/-- Comparisons, single bits and SETST (R397, R398, R411). The bit of BTST, BSET and BCLR is n in a brief form, else the second source
modulo the width. -/
def Obligations.ComparisonsAndBitsComplete : Prop :=
  ∀ (core : Fin 256) (miss : Bool) (s s2 : State) (key : Nat) (t : Task) (i : YInstr) (r : YRegs) (a b : Nat) (la lb ld : Option Loc),
    (∀ e ∈ ([(Instr.cmp, YOp.cmp, fun w a b => ySub w a b 0), (Instr.tst, YOp.tst, fun w a b => yAnd w a b)] :
        List ((Fin 256 → Bool → Instr) × YOp × (Nat → Nat → Nat → YResult))),
      i.op = e.2.1 → YReads s core key t i { rd := i.brief, wr := false } r a b la lb ld s2 →
      exec (e.1 core miss) s = .next (complete core key t i ld (operandAccesses la lb ld { rd := i.brief, wr := false } i.brief) miss s2
        (withFlags r (e.2.2 (8 * i.size) a b).f) none (YNext t i) false)) ∧
    (i.op = .btst → YReads s core key t i { rd := i.brief, wr := false } r a b la lb ld s2 →
      exec (.btst core miss) s = .next (complete core key t i ld (operandAccesses la lb ld { rd := i.brief, wr := false } i.brief) miss s2
        { r with z := !a.testBit (if i.brief then i.n else b % (8 * i.size)) } none (YNext t i) false)) ∧
    (i.op = .bset → YReads s core key t i { rd := i.brief, wr := true } r a b la lb ld s2 →
      exec (.bset core miss) s = .next (complete core key t i ld (operandAccesses la lb ld { rd := i.brief, wr := true } i.brief) miss s2
        r (some (a ||| 2 ^ (if i.brief then i.n else b % (8 * i.size)))) (YNext t i) false)) ∧
    (i.op = .bclr → YReads s core key t i { rd := i.brief, wr := true } r a b la lb ld s2 → ∃ x,
      exec (.bclr core miss) s = .next (complete core key t i ld (operandAccesses la lb ld { rd := i.brief, wr := true } i.brief) miss s2
        r (some x) (YNext t i) false) ∧
      ∀ n, x.testBit n = (a.testBit n && decide (n ≠ if i.brief then i.n else b % (8 * i.size)))) ∧
    (i.op = .setst → YReads s core key t i { rd := false, wr := false } r a b la lb ld s2 →
      exec (.setst core miss) s = .next (complete core key t i ld (operandAccesses la lb ld { rd := false, wr := false } i.brief) miss s2
        { r with z := a.testBit 0, n := a.testBit 1, c := a.testBit 2, v := a.testBit 3 } none (YNext t i) false))

/-- What completing an instruction does (R357 to R359, R364, R379), and CAS (R403). -/
def Obligations.CompletedInstructionWritesItsDestination : Prop :=
  ∀ (core : Fin 256) (miss : Bool) (s s2 : State) (key : Nat) (t : Task) (i : YInstr) (r : YRegs) (a b : Nat) (la lb ld : Option Loc)
    (acc : Accesses) (next x : Nat),
    complete core key t i ld acc miss s r none next false = retires core key t i acc miss r next s ∧
    (∀ n v, complete core key t i (some (.reg n v)) acc miss s r (some x) next false =
      updTask key (fun t => { t with regs := setReg t.regs n (BitVec.ofNat 64 (x % 2 ^ (8 * i.dsize))) })
        (retires core key t i acc miss r next s)) ∧
    (∀ p off, regionOf p = .data off → complete core key t i (some (.mem p)) acc miss s r (some x) next false =
      updTask key (fun t => { t with data := Memory.writeBytes t.data off (leBytes i.dsize x) }) (retires core key t i acc miss r next s)) ∧
    (∀ p off, regionOf p = .slm off → complete core key t i (some (.mem p)) acc miss s r (some x) next false =
      slmWrite off (leBytes i.dsize x) (retires core key t i acc miss r next s)) ∧
    (∀ p off, regionOf p = .staging off → complete core key t i (some (.mem p)) acc miss s r (some x) next false =
      stagingWrite (key / 2048) off (leBytes i.dsize x) (retires core key t i acc miss r next s)) ∧
    (∀ p, i.op = .cas → YReads s core key t i { rd := false, wr := false } r a b la lb (some (.mem p)) s2 → p % i.size = 0 →
      (∀ n off, regionOf p ≠ .door n off) → mayAccess t p i.size true = true → readPoisoned s p 1 = false →
      let old := (readLoc s2 key (some (.mem p)) i.size).1
      exec (.cas core miss) s = .next (retires core key t i
        { reads := (operandAccesses la lb (some (.mem p)) { rd := false, wr := false } i.brief).reads ++ [p], writes := if old = a then [p] else [] }
        miss { r with z := decide (old = a) } (YNext t i) (if old = a then writeLoc key (some (.mem p)) i.size b s2 else s2)))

○ ○ ○ ○ ○ ○ ○

### YOUR GOAL
If a line in the entries contains the word "State", copy that line out.

### OUTPUT OF THE TASK
  ∀ (core : Fin 256) (miss : Bool) (s s2 : State) (key : Nat) (t : Task) (i : YInstr) (r : YRegs) (a b : Nat) (la lb ld : Option Loc),
  ∀ (core : Fin 256) (miss : Bool) (s s2 : State) (key : Nat) (t : Task) (i : YInstr) (r : YRegs) (a b : Nat) (la lb ld : Option Loc)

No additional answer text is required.